Excerpts from a dataset:
----

-- ==== Sys2Proof/Machine/Pannier.lean ====
section
/-! DEFINITION. The Pannier store (R49-R59): words by logical address, SECDED errors, regions, the capture ring and its
triggers, spare-bank rotation up to the end of the bank test (`Machine/Bist.lean` takes its outcome). -/

namespace Sys2Proof.Machine

/-- Words of a bank (R50). -/
def bankWords : Nat := 131072

/-- The word at a logical address (R49); a word that nothing has written reads 0 (log entry 11). -/
def State.word (s : State) (a : Nat) : Nat := storeRead 0 s.pannier.mem a

/-- A write replaces the word and clears its error (R53). -/
def State.setWord (s : State) (a w : Nat) : State :=
  { s with pannier := { s.pannier with mem := storeWrite 0 s.pannier.mem a (w % ccMod),
                                       poisoned := s.pannier.poisoned.filter (· ≠ a) } }

/-- Base and size of a region in force (R54, R55). -/
def State.regionBase (s : State) (r : Nat) : Nat := s.getN (k03RegionBase (20 + r))
def State.regionSize (s : State) (r : Nat) : Nat := s.getN (k03RegionSize (20 + r))

/-- The region of an address (R54). -/
def State.regionOf (s : State) (a : Nat) : Option Nat :=
  (List.range 14).find? fun r => s.regionBase r ≤ a && a < s.regionBase r + s.regionSize r

/-- Region numbers used below. -/
def rgMetering : Nat := 0
def rgIngest : Nat := 1
def rgRecorder : Nat := 2
def rgDescriptors : Nat := 4
def rgTls : Nat := 8
def rgHostArea : Nat := 10
def rgDisplay : Nat := 11
def rgRing : Nat := 12

/-- Physical bank of a logical address (R50). -/
def State.physical (s : State) (a : Nat) : Nat := s.pannier.map.getD (a / bankWords) 0

/-- Last error address (03h/0/3). -/
def State.lastError (s : State) (port a : Nat) : State := s.put k03LastErrorAddress ((port * 2097152 + a : Nat))

/-- A single-bit error (R51): corrected in the slot, counted, recorded, and queued for scrubbing while the bank's queue of
8 has room. -/
def State.corrected (s : State) (port a : Nat) : State :=
  let b := s.physical a
  let t := (((s.count k03CorrectedErrors).count (k03BankCorrectedErrors (1 + b))).notice byDevice 0x0210 a).lastError port a
  if (t.pannier.scrub.filter fun p => p.1 = b).length < 8 then
    { t with pannier := { t.pannier with scrub := t.pannier.scrub ++ [(b, a)] } }
  else t

/-- The other copy of a word of the metering and safety state, which is kept at offsets 0-32,767 and 32,768-65,535 (R52). -/
def mirrorOf (base a : Nat) : Nat := base + (a - base + 32768) % 65536

/-- A write of port 0: in the metering and safety state it updates both copies in the same slot (R52). -/
def State.setWord0 (s : State) (a w : Nat) : State :=
  let t := s.setWord a w
  if s.regionOf a = some rgMetering then t.setWord (mirrorOf (s.regionBase rgMetering) a) w else t

/-- An uncorrectable error on port 0 (R52), by what the word holds: with one copy of the metering and safety state bad the
other is used and the bad one rewritten from it. The word at offset o of the sample-ingest buffers is taken as a sample of the
channel at position o mod 152 of R56, since no rule lays the buffers out (log entry 15). -/
def State.uncorrectable0 (s : State) (a : Nat) (both : Bool) : State :=
  let t := (s.count k03UncorrectableErrors).lastError 0 a
  match s.regionOf a with
  | some 0 =>
    if both then t.deviceFault 4
    else (t.setWord0 a (t.word (mirrorOf (t.regionBase rgMetering) a))).notice byDevice 0x0211 a
  | some 1 =>
    let o := (a - s.regionBase rgIngest) % slotWords s.variant
    let n := if s.variant = .trt24 || o < 60 then o else o + 60
    t.modChan n fun c => { c with missing := true }
  | _ => t

/-- An error met by a read of port 0. -/
def State.error0 (s : State) (e : ReadError) : State :=
  match e.kind with
  | .single => s.corrected 0 e.addr
  | .double => s.uncorrectable0 e.addr false
  | .both => s.uncorrectable0 e.addr true

/-- An uncorrectable word read on ports 1-3 is delivered poisoned (R53); it stays so until a write replaces it. -/
def State.poisonedRead (s : State) (port a : Nat) : State :=
  let t := ((s.count k03UncorrectableErrors).lastError port a).notice byDevice 0x0212 a
  if t.pannier.poisoned.contains a then t
  else { t with pannier := { t.pannier with poisoned := t.pannier.poisoned ++ [a] } }

/-- The spare copier rewrites the queued words (R51). -/
def State.scrubbed (s : State) : State := { s with pannier := { s.pannier with scrub := [] } }

/-! ### The capture ring (R55-R57) -/

/-- The word of a channel in a capture slot (R56). -/
def captureWord (sample : Int) (clip subst : Bool) (cc : Nat) : Nat :=
  pattern 24 sample * 2 ^ 24 + (if clip then 2 ^ 23 else 0) + (if subst then 2 ^ 22 else 0) + cc % 2 ^ 22

/-- The frame's samples enter the ring as one slot, latched at tick `at_`; a frozen ring is not written. -/
def State.captureSlot (s : State) (at_ : Nat) : State :=
  if s.getN k03CaptureState = 2 then s
  else
    let len := s.getN k03CaptureLength
    let base := s.regionBase rgRing + s.pannier.ringSlot * slotWords s.variant
    let t := s.each s.variant.channels.zipIdx fun s p =>
      let c := s.chan p.1
      s.setWord0 (base + p.2) (captureWord c.latched (s.flag (k08Clipped p.1)) c.subst at_)
    { t with pannier := { t.pannier with ringSlot := (t.pannier.ringSlot + 1) % max 1 len } }

/-- An enabled trigger at tick `at_` (R57): the first one records its CC and starts the post-trigger time; later ones are
counted. -/
def State.captureTrigger (s : State) (source at_ : Nat) : State :=
  if !bit (s.getN k03TriggerMask) source then s
  else if s.getN k03CaptureState ≠ 0 then s.count k03IgnoredTriggers
  else
    { s.puts [(k03TriggerCC, at_), (k03CaptureState, 1)] with
        pannier := { s.pannier with ringStop := (at_ + s.getN k03PostTriggerTime) % ccMod } }

/-- The triggers raised since the last tick act, each source once (R57). -/
def State.runTriggers (s : State) : State :=
  let l := s.pannier.triggers
  ({ s with pannier := { s.pannier with triggers := [] } }).each l fun s b => s.captureTrigger b s.cc

/-- The inputs 6, 7 and 14 of a sequencer, and their events, as a decision of the running frame or a write of step 5 has changed them
since `was`: they stand at the coming tick, while what a row of a later evaluation changes waits for that one (R225, R227, log
entry 5). -/
def State.publishInputs (s was : State) (sp : Nat) : State :=
  let gate := was.gateState sp ≠ s.gateState sp
  let safe := was.safety sp ≠ s.safety sp
  let lock := was.lockState sp ≠ s.lockState sp
  let show_ := fun (c : Bool) (n v : Nat) (l : List Int) => if c then l.set n v else l
  let flags := maskOf ((if gate then [fGate] else []) ++ (if safe then [fSafe] else []) ++ (if lock then [fLock] else []))
  if flags = 0 then s
  else s.modPedal sp fun p =>
    { p with seen := p.seen.map fun l => show_ lock 6 (s.lockState sp) (show_ gate 7 (s.gateState sp) (show_ safe 14 (s.safety sp) l)),
             ready := Nat.lor p.ready (Nat.land p.raised flags), raised := p.raised - Nat.land p.raised flags }

/-- A decision of the running frame on a spoke, reported after its TICK: what it raises triggers the capture ring at this tick, and
what it changes stands at the next one. -/
def State.inFrame (s : State) (sp : Nat) (f : State → State) : State :=
  let t := f { s with pannier := { s.pannier with triggers := [] } }
  let l := t.pannier.triggers
  (({ t with pannier := { t.pannier with triggers := s.pannier.triggers } }).each l fun t b => t.captureTrigger b s.cc).publishInputs s sp

/-- MANUAL_TRIGGER (R57): a write of 1 to 03h/0/12 triggers, at the tick of its boundary (R28). -/
def applyManualTrigger (v : Int) (s : State) : State := if v = 1 then s.captureTrigger 3 s.nextTick else s

def execManualTrigger (sid : Nat) (v : Int) (s : State) : Host.Outcome State Fault Refusal :=
  .next (s.writeRow sid k03ManualTrigger v (fun _ => stOk) (applyManualTrigger v))

/-- RELEASE (R57): a write of 1 to 03h/0/13 releases a frozen ring. -/
def applyRelease (v : Int) (s : State) : State :=
  if v = 1 && s.getN k03CaptureState = 2 then s.put k03CaptureState 0 else s

def execRelease (sid : Nat) (v : Int) (s : State) : Host.Outcome State Fault Refusal :=
  .next (s.writeRow sid k03Release v (fun _ => stOk) (applyRelease v))

/-- POST_TRIGGER_END (R57): after the post-trigger time the ring is frozen. -/
def postTriggerEnd (s : State) : State :=
  if s.getN k03CaptureState = 1 && s.reached s.pannier.ringStop then s.put k03CaptureState 2 else s

def execPostTriggerEnd (s : State) : Host.Outcome State Fault Refusal := .next (postTriggerEnd s)

/-! ### Spare-bank rotation (R58) -/

/-- What the slice of a frame does for Pannier: two cycles a word of a copy, one cycle an operation of the March C- test
(R58, R472), and the scrub queues (R51). -/
def State.pannierSlice (s : State) (cycles : Nat) : State :=
  let t := s.scrubbed
  match s.getN k03RotationState with
  | 1 => { t with pannier := { t.pannier with copied := min bankWords (t.pannier.copied + cycles / 2) } }
  | 2 => { t with pannier := { t.pannier with tested := min (10 * bankWords) (t.pannier.tested + cycles) } }
  | _ => t

/-- DWELL_END (R58 step 5): the next rotation step begins its copy. -/
def dwellEnd (s : State) : State :=
  if s.getN k03RotationState = 0 && s.reached s.pannier.dwellEnd && s.pannier.spare.isSome then
    { s.put k03RotationState 1 with pannier := { s.pannier with copied := 0 } }
  else s

def execDwellEnd (s : State) : Host.Outcome State Fault Refusal := .next (dwellEnd s)

/-- MAP_SWITCH (R58 step 2): at the boundary after the last word is copied the map sends the logical bank to the spare,
and the bank it left is isolated for its test. -/
def mapSwitch (s : State) : State :=
  let b := s.getN k03RotationBank
  match s.pannier.spare with
  | some sp =>
    if s.getN k03RotationState = 1 && s.pannier.copied = bankWords then
      let p := s.pannier.map.getD b 0
      { s.puts [(k03RotationState, 2), (k03BankUse (1 + sp), b), (k03BankUse (1 + p), 17), (k38TargetState 1, 1)] with
          pannier := { s.pannier with map := s.pannier.map.set b sp, spare := none, testing := some p, tested := 0 } }
    else s
  | none => s

def execMapSwitch (s : State) : Host.Outcome State Fault Refusal := .next (mapSwitch s)

end Sys2Proof.Machine
end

----

◆ **PROBLEM TO SOLVE**: The required output is every line above from the one with "def State.regionOf (s" down to the one with "match s.regionOf a with", restated word for word, ends included.

◆ **WORKED SOLUTION**:
def State.regionOf (s : State) (a : Nat) : Option Nat :=
  (List.range 14).find? fun r => s.regionBase r ≤ a && a < s.regionBase r + s.regionSize r

/-- Region numbers used below. -/
def rgMetering : Nat := 0
def rgIngest : Nat := 1
def rgRecorder : Nat := 2
def rgDescriptors : Nat := 4
def rgTls : Nat := 8
def rgHostArea : Nat := 10
def rgDisplay : Nat := 11
def rgRing : Nat := 12

/-- Physical bank of a logical address (R50). -/
def State.physical (s : State) (a : Nat) : Nat := s.pannier.map.getD (a / bankWords) 0

/-- Last error address (03h/0/3). -/
def State.lastError (s : State) (port a : Nat) : State := s.put k03LastErrorAddress ((port * 2097152 + a : Nat))

/-- A single-bit error (R51): corrected in the slot, counted, recorded, and queued for scrubbing while the bank's queue of
8 has room. -/
def State.corrected (s : State) (port a : Nat) : State :=
  let b := s.physical a
  let t := (((s.count k03CorrectedErrors).count (k03BankCorrectedErrors (1 + b))).notice byDevice 0x0210 a).lastError port a
  if (t.pannier.scrub.filter fun p => p.1 = b).length < 8 then
    { t with pannier := { t.pannier with scrub := t.pannier.scrub ++ [(b, a)] } }
  else t

/-- The other copy of a word of the metering and safety state, which is kept at offsets 0-32,767 and 32,768-65,535 (R52). -/
def mirrorOf (base a : Nat) : Nat := base + (a - base + 32768) % 65536

/-- A write of port 0: in the metering and safety state it updates both copies in the same slot (R52). -/
def State.setWord0 (s : State) (a w : Nat) : State :=
  let t := s.setWord a w
  if s.regionOf a = some rgMetering then t.setWord (mirrorOf (s.regionBase rgMetering) a) w else t

/-- An uncorrectable error on port 0 (R52), by what the word holds: with one copy of the metering and safety state bad the
other is used and the bad one rewritten from it. The word at offset o of the sample-ingest buffers is taken as a sample of the
channel at position o mod 152 of R56, since no rule lays the buffers out (log entry 15). -/
def State.uncorrectable0 (s : State) (a : Nat) (both : Bool) : State :=
  let t := (s.count k03UncorrectableErrors).lastError 0 a
  match s.regionOf a with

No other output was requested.